> [EXERCISE REQUIREMENTS]
In the entries that follow, how many lines contain the word "roundMagnitude"? Answer with the number only.

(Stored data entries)

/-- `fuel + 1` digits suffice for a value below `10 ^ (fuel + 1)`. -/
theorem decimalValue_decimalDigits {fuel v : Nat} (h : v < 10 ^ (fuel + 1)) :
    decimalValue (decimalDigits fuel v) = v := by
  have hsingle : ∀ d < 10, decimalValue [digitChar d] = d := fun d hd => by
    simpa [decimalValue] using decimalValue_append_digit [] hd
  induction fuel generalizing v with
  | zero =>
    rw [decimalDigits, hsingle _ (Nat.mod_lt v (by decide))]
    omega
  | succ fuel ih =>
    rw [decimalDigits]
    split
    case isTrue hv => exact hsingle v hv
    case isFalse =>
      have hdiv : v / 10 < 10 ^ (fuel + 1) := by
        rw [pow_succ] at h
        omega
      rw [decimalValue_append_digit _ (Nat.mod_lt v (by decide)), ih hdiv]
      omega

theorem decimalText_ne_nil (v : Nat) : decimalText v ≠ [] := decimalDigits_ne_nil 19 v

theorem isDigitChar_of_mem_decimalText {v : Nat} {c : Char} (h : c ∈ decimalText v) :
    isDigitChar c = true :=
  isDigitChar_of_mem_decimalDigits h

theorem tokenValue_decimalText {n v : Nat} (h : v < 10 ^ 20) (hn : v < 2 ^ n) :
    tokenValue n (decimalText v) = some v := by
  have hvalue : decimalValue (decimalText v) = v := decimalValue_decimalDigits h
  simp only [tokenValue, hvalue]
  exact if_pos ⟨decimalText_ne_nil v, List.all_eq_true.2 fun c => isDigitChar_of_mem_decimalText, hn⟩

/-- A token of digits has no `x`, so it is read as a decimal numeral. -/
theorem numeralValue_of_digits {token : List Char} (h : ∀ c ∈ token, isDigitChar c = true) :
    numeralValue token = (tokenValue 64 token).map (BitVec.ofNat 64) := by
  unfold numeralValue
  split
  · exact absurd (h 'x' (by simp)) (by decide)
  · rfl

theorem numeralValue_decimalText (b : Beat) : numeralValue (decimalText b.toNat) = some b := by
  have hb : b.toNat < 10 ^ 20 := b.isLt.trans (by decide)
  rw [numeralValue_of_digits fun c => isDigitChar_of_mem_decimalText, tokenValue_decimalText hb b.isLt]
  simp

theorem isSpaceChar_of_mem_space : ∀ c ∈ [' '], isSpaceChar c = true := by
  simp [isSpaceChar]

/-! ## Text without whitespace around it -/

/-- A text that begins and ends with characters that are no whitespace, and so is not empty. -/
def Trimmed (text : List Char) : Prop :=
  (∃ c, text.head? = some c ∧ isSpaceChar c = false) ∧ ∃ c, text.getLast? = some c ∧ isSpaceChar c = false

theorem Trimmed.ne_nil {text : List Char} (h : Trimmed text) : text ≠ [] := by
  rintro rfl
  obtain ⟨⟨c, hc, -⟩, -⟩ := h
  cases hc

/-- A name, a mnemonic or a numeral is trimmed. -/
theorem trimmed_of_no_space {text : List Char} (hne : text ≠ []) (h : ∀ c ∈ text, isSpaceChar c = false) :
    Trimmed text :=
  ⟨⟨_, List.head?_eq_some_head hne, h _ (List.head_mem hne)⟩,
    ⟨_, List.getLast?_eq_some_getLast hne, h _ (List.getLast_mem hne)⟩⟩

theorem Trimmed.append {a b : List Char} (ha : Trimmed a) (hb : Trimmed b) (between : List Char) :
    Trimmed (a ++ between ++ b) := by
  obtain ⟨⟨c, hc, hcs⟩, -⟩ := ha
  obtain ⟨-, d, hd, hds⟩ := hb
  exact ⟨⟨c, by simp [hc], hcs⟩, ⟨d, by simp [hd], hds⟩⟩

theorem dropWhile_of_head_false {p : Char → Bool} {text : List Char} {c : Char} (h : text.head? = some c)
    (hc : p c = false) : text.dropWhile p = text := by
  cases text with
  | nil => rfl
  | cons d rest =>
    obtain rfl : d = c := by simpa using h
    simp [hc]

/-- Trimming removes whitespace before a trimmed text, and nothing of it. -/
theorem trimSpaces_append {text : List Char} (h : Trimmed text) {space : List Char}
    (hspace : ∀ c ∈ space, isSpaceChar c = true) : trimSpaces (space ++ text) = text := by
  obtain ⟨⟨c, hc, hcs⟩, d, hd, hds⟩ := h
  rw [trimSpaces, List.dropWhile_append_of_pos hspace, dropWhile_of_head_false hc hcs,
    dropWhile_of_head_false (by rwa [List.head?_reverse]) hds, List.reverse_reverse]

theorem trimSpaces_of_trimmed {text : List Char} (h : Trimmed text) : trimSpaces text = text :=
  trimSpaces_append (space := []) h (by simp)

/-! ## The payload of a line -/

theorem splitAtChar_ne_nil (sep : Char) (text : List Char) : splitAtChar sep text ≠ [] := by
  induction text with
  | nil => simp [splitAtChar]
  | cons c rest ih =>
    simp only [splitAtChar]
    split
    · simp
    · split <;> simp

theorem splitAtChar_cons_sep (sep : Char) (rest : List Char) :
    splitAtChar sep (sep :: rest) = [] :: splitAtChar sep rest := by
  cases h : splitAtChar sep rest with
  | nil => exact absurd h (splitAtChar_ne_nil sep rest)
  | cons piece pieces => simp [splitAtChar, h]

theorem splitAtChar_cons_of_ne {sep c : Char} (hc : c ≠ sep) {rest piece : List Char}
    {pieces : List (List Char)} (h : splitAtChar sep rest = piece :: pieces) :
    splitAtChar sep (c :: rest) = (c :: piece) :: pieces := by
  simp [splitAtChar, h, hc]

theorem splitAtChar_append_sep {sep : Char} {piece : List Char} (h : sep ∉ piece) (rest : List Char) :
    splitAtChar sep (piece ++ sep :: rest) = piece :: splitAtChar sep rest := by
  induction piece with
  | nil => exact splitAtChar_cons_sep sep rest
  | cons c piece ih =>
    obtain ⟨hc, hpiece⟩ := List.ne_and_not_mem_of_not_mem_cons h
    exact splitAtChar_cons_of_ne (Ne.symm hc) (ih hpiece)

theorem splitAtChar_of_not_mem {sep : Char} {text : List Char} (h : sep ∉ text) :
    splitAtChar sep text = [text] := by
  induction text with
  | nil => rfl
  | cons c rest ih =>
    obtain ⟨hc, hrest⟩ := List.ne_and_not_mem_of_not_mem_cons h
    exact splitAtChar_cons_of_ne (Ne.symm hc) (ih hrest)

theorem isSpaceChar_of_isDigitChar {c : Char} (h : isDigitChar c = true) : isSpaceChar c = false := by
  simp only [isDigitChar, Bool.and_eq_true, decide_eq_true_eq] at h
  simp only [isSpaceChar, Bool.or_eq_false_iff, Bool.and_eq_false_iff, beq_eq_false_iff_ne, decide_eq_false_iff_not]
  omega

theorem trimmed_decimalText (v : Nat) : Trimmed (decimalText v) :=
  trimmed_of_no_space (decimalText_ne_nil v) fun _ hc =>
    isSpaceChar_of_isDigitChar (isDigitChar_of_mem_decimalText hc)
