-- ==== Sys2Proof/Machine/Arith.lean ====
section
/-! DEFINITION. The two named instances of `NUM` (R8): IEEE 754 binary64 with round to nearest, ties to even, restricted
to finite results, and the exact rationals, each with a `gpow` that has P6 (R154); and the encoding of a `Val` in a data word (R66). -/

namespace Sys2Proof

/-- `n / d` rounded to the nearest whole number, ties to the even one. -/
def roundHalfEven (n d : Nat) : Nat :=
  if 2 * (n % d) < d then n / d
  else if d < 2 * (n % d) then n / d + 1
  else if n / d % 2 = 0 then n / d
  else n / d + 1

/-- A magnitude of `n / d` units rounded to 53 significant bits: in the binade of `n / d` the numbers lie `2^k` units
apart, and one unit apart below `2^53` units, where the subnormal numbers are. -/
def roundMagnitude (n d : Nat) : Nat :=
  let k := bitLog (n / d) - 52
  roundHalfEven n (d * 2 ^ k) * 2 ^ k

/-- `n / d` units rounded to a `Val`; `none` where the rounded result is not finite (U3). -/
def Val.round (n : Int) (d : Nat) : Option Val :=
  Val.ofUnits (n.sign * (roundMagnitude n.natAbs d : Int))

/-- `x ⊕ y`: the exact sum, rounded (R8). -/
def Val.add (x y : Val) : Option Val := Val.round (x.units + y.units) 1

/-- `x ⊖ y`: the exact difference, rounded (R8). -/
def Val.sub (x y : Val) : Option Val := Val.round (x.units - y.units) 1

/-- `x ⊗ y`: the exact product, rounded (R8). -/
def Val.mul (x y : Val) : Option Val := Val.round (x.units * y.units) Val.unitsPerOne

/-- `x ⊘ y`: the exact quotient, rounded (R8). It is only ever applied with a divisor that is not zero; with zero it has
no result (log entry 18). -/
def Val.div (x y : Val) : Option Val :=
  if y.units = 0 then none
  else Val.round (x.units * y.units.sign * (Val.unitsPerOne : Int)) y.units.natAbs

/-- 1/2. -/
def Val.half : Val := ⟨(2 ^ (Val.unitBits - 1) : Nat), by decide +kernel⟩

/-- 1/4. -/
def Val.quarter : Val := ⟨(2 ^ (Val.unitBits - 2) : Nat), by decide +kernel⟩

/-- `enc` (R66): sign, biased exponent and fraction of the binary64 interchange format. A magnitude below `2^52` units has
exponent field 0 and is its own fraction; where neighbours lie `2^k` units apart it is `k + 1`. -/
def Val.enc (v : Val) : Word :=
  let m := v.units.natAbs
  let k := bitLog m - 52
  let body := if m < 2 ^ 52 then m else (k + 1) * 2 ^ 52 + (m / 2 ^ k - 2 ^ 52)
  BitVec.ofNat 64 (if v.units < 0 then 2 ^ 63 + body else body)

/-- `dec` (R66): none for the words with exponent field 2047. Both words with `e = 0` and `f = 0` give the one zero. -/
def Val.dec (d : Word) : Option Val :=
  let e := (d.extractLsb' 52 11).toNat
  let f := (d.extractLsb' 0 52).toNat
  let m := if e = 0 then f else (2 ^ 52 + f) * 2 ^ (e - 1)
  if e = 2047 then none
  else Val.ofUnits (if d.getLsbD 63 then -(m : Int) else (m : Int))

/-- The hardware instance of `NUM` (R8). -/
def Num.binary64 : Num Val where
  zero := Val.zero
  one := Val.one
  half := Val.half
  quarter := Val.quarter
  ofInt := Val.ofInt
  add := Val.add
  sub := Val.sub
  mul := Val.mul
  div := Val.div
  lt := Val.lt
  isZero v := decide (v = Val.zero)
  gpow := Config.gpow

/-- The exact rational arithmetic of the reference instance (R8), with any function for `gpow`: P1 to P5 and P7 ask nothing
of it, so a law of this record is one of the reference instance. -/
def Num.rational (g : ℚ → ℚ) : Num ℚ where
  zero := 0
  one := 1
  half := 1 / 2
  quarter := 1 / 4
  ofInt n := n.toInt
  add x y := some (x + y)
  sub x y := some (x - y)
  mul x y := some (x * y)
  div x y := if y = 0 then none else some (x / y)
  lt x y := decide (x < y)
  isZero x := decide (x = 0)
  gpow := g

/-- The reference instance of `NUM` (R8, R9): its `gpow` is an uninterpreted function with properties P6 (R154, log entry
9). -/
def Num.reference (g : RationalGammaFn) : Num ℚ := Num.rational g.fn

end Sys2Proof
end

> [EXPECTED ANSWER]
2